Catalytic reforming of biomass primary tar from pyrolysis over waste steel slag based catalysts

Abstract

Steel slag (SS) contains high amounts of metal oxides and could be applied as the catalyst or support material for the reforming of biomass derived tar. In this research, steel slag supported nickel catalysts were prepared by impregnation of a small amount of nickel (0–10 wt%) and calcination at 900 °C, and then tested for the catalytic reforming of biomass primary tar from pine sawdust pyrolysis. The steel slag after calcination was mainly composed of Fe2O3 and MgFe2O4, and granular NiO particles was formed and highly dispersed on the surface of nickel loaded steel slag which lead to a porous structure of the catalysts.
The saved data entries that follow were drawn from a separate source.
-- ==== Sys2Proof/Laws/State.lean ====
section
/-! SUPPORT. What each named update of the state leaves: one lemma for each field of the state. -/

namespace Sys2Proof.Laws
open Sys2Proof Sys2Proof.Machine

@[simp] theorem addCtr_time (s : State) (c : Ctr) (n : Nat) : (addCtr s c n).time = s.time := rfl
@[simp] theorem addCtr_boot (s : State) (c : Ctr) (n : Nat) : (addCtr s c n).boot = s.boot := rfl
@[simp] theorem addCtr_rst (s : State) (c : Ctr) (n : Nat) : (addCtr s c n).rst = s.rst := rfl
@[simp] theorem addCtr_supply (s : State) (c : Ctr) (n : Nat) : (addCtr s c n).supply = s.supply := rfl
@[simp] theorem addCtr_mon (s : State) (c : Ctr) (n : Nat) : (addCtr s c n).mon = s.mon := rfl
@[simp] theorem addCtr_health (s : State) (c : Ctr) (n : Nat) : (addCtr s c n).health = s.health := rfl
@[simp] theorem addCtr_cores (s : State) (c : Ctr) (n : Nat) : (addCtr s c n).cores = s.cores := rfl
@[simp] theorem addCtr_ev (s : State) (c : Ctr) (n : Nat) : (addCtr s c n).ev = s.ev := rfl
@[simp] theorem addCtr_seats (s : State) (c : Ctr) (n : Nat) : (addCtr s c n).seats = s.seats := rfl
@[simp] theorem addCtr_tr (s : State) (c : Ctr) (n : Nat) : (addCtr s c n).tr = s.tr := rfl
@[simp] theorem addCtr_net (s : State) (c : Ctr) (n : Nat) : (addCtr s c n).net = s.net := rfl
@[simp] theorem addCtr_fab (s : State) (c : Ctr) (n : Nat) : (addCtr s c n).fab = s.fab := rfl
@[simp] theorem addCtr_dir (s : State) (c : Ctr) (n : Nat) : (addCtr s c n).dir = s.dir := rfl
@[simp] theorem addCtr_mem (s : State) (c : Ctr) (n : Nat) : (addCtr s c n).mem = s.mem := rfl
@[simp] theorem addCtr_nb (s : State) (c : Ctr) (n : Nat) : (addCtr s c n).nb = s.nb := rfl
@[simp] theorem addCtr_pg (s : State) (c : Ctr) (n : Nat) : (addCtr s c n).pg = s.pg := rfl
@[simp] theorem addCtr_trust (s : State) (c : Ctr) (n : Nat) : (addCtr s c n).trust = s.trust := rfl
@[simp] theorem addCtr_acc (s : State) (c : Ctr) (n : Nat) : (addCtr s c n).acc = s.acc := rfl
@[simp] theorem addCtr_freeIdx (s : State) (c : Ctr) (n : Nat) : (addCtr s c n).freeIdx = s.freeIdx := rfl
@[simp] theorem addCtr_pending (s : State) (c : Ctr) (n : Nat) : (addCtr s c n).pending = s.pending := rfl

@[simp] theorem bump_time (s : State) (c : Ctr) : (bump s c).time = s.time := rfl
@[simp] theorem bump_boot (s : State) (c : Ctr) : (bump s c).boot = s.boot := rfl
@[simp] theorem bump_rst (s : State) (c : Ctr) : (bump s c).rst = s.rst := rfl
@[simp] theorem bump_supply (s : State) (c : Ctr) : (bump s c).supply = s.supply := rfl
@[simp] theorem bump_mon (s : State) (c : Ctr) : (bump s c).mon = s.mon := rfl
@[simp] theorem bump_health (s : State) (c : Ctr) : (bump s c).health = s.health := rfl
@[simp] theorem bump_cores (s : State) (c : Ctr) : (bump s c).cores = s.cores := rfl
@[simp] theorem bump_ev (s : State) (c : Ctr) : (bump s c).ev = s.ev := rfl
@[simp] theorem bump_seats (s : State) (c : Ctr) : (bump s c).seats = s.seats := rfl
@[simp] theorem bump_tr (s : State) (c : Ctr) : (bump s c).tr = s.tr := rfl
@[simp] theorem bump_net (s : State) (c : Ctr) : (bump s c).net = s.net := rfl
@[simp] theorem bump_fab (s : State) (c : Ctr) : (bump s c).fab = s.fab := rfl
@[simp] theorem bump_dir (s : State) (c : Ctr) : (bump s c).dir = s.dir := rfl
@[simp] theorem bump_mem (s : State) (c : Ctr) : (bump s c).mem = s.mem := rfl
@[simp] theorem bump_nb (s : State) (c : Ctr) : (bump s c).nb = s.nb := rfl
@[simp] theorem bump_pg (s : State) (c : Ctr) : (bump s c).pg = s.pg := rfl
@[simp] theorem bump_trust (s : State) (c : Ctr) : (bump s c).trust = s.trust := rfl
@[simp] theorem bump_acc (s : State) (c : Ctr) : (bump s c).acc = s.acc := rfl
@[simp] theorem bump_freeIdx (s : State) (c : Ctr) : (bump s c).freeIdx = s.freeIdx := rfl
@[simp] theorem bump_pending (s : State) (c : Ctr) : (bump s c).pending = s.pending := rfl
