-- ==== Sys2Proof/Laws/Events.lean ====
section
/-! SUPPORT. What raising an event does to the events, and what changes nothing of them. -/

namespace Sys2Proof.Laws
open Sys2Proof Sys2Proof.Machine Sys2Proof.Safety

theorem sendEvent_ev (s : State) (e : Event) : (sendEvent s e).ev.nextSeq = s.ev.nextSeq ∧ (sendEvent s e).ev.queue = s.ev.queue := by
  unfold sendEvent
  split
  · exact ⟨rfl, rfl⟩
  · extract_lets sec n src s1
    split
    · exact ⟨rfl, rfl⟩
    · rw [(sent_sendTo _ _ _ _ _ _).ev]; exact ⟨rfl, rfl⟩

theorem raiseEvent_nextSeq (s : State) (c : Nat) (p : List Byte) : (raiseEvent s c p).ev.nextSeq = (s.ev.nextSeq + 1) % 2 ^ 32 := by
  unfold raiseEvent
  dsimp only
  split
  · rw [(sendEvent_ev _ _).1]
  · split <;> rfl

theorem raiseEvent_queue (s : State) (c : Nat) (p : List Byte) (h : (hostLink s).isSome = true) : (raiseEvent s c p).ev.queue = s.ev.queue := by
  unfold raiseEvent
  dsimp only
  rw [if_pos h, (sendEvent_ev _ _).2]

theorem raiseEvent_waits (s : State) (c : Nat) (p : List Byte) (h : hostLink s = none) (l : s.ev.queue.length < 256) :
    raiseEvent s c p = { s with ev := { s.ev with nextSeq := (s.ev.nextSeq + 1) % 2 ^ 32, queue := s.ev.queue ++ [⟨c, s.ev.nextSeq, s.time, p⟩] } } := by
  unfold raiseEvent
  simp [h, l]

/-- An event raised in a state that stands as `s` in its clock, its events and the host its events go to. -/
theorem raised_of {s u : State} (c : Nat) (p : List Byte) (h : hostLink u = hostLink s) (e : u.ev = s.ev) (t : u.time = s.time) :
    Raised s (raiseEvent u c p) c p := by
  refine ⟨by rw [raiseEvent_nextSeq, e], fun n l => ?_⟩
  rw [raiseEvent_waits u c p (h.trans n) (by rw [e]; exact l)]
  simp [e, t]

/-- Who the owning host is depends on the seats, the host seat, and the configuration. -/
theorem owningHost_congr {s u : State} (a : u.seats = s.seats) (b : u.net.hostActive = s.net.hostActive) (c : u.boot.cfgSeats = s.boot.cfgSeats) :
    owningHost u = owningHost s := by
  unfold owningHost getSeat
  rw [a, b, c]

/-- Where events go depends on the placement too. -/
theorem hostLink_congr {s u : State} (a : u.seats = s.seats) (b : u.net.hostActive = s.net.hostActive) (c : u.boot.cfgSeats = s.boot.cfgSeats)
    (d : u.fab.active = s.fab.active) : hostLink u = hostLink s := by
  unfold hostLink placed
  rw [owningHost_congr a b c, d]

/-- An alert that is set stays set through what goes out. -/
theorem alertSet_or (s : State) (b : Nat) (h : b < 10) : AlertSet (setAlert s b) b := by
  unfold AlertSet setAlert
  rw [BitVec.getLsbD_or, BitVec.getLsbD_ofNat]
  simp [h, Nat.testBit_two_pow_self]

theorem alertSet_more {s : State} {a : Nat} (b : Nat) (h : AlertSet s a) : AlertSet (setAlert s b) a := by
  unfold AlertSet setAlert at *
  simp [BitVec.getLsbD_or, h]

theorem alertSet_rst {s t : State} {a : Nat} (h : AlertSet s a) (e : t.rst.alertStat = s.rst.alertStat) : AlertSet t a := by
  unfold AlertSet at *; rw [e]; exact h

theorem alertSet_sendEvent {s : State} {a : Nat} (h : AlertSet s a) (e : Event) : AlertSet (sendEvent s e) a := by
  unfold sendEvent
  split
  · exact h
  · extract_lets sec n src s1
    split
    · exact alertSet_more _ (alertSet_rst h rfl)
    · exact alertSet_rst h (by rw [(sent_sendTo _ _ _ _ _ _).rst]; rfl)

theorem alertSet_raiseEvent {s : State} {a : Nat} (h : AlertSet s a) (c : Nat) (p : List Byte) : AlertSet (raiseEvent s c p) a := by
  unfold raiseEvent
  dsimp only
  split
  · exact alertSet_sendEvent (s := { s with ev := { s.ev with nextSeq := (s.ev.nextSeq + 1) % 2 ^ 32 } }) h _
  · split
    · exact h
    · exact alertSet_more (s := bump (bump { s with ev := { s.ev with nextSeq := (s.ev.nextSeq + 1) % 2 ^ 32 } } _) _) _ h

end Sys2Proof.Laws
end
The steel slag showed good activity on converting biomass primary tar into syngas, and its performance can be further enhanced by the loading of nickel. The yield of H2 increased significantly with the increase of nickel loading amount, while excessive nickel loading resulted in the decrease in CO and CH4 yields and significant increase in CO2 yield. The presence of steam contributed to enhancing the tar steam reforming as well as reactions between steam and produced gases, while decrease the contact probability between the reactants and the active sites of catalysts, leading to a little decrease in tar conversion efficiency but significant increase in syngas yield. The iron and nickel oxides were reduced by the syngas (CO and H2) from the biomass pyrolysis, and stable and porous structure was formed on the surface of the nickel loaded catalysts during tar reforming.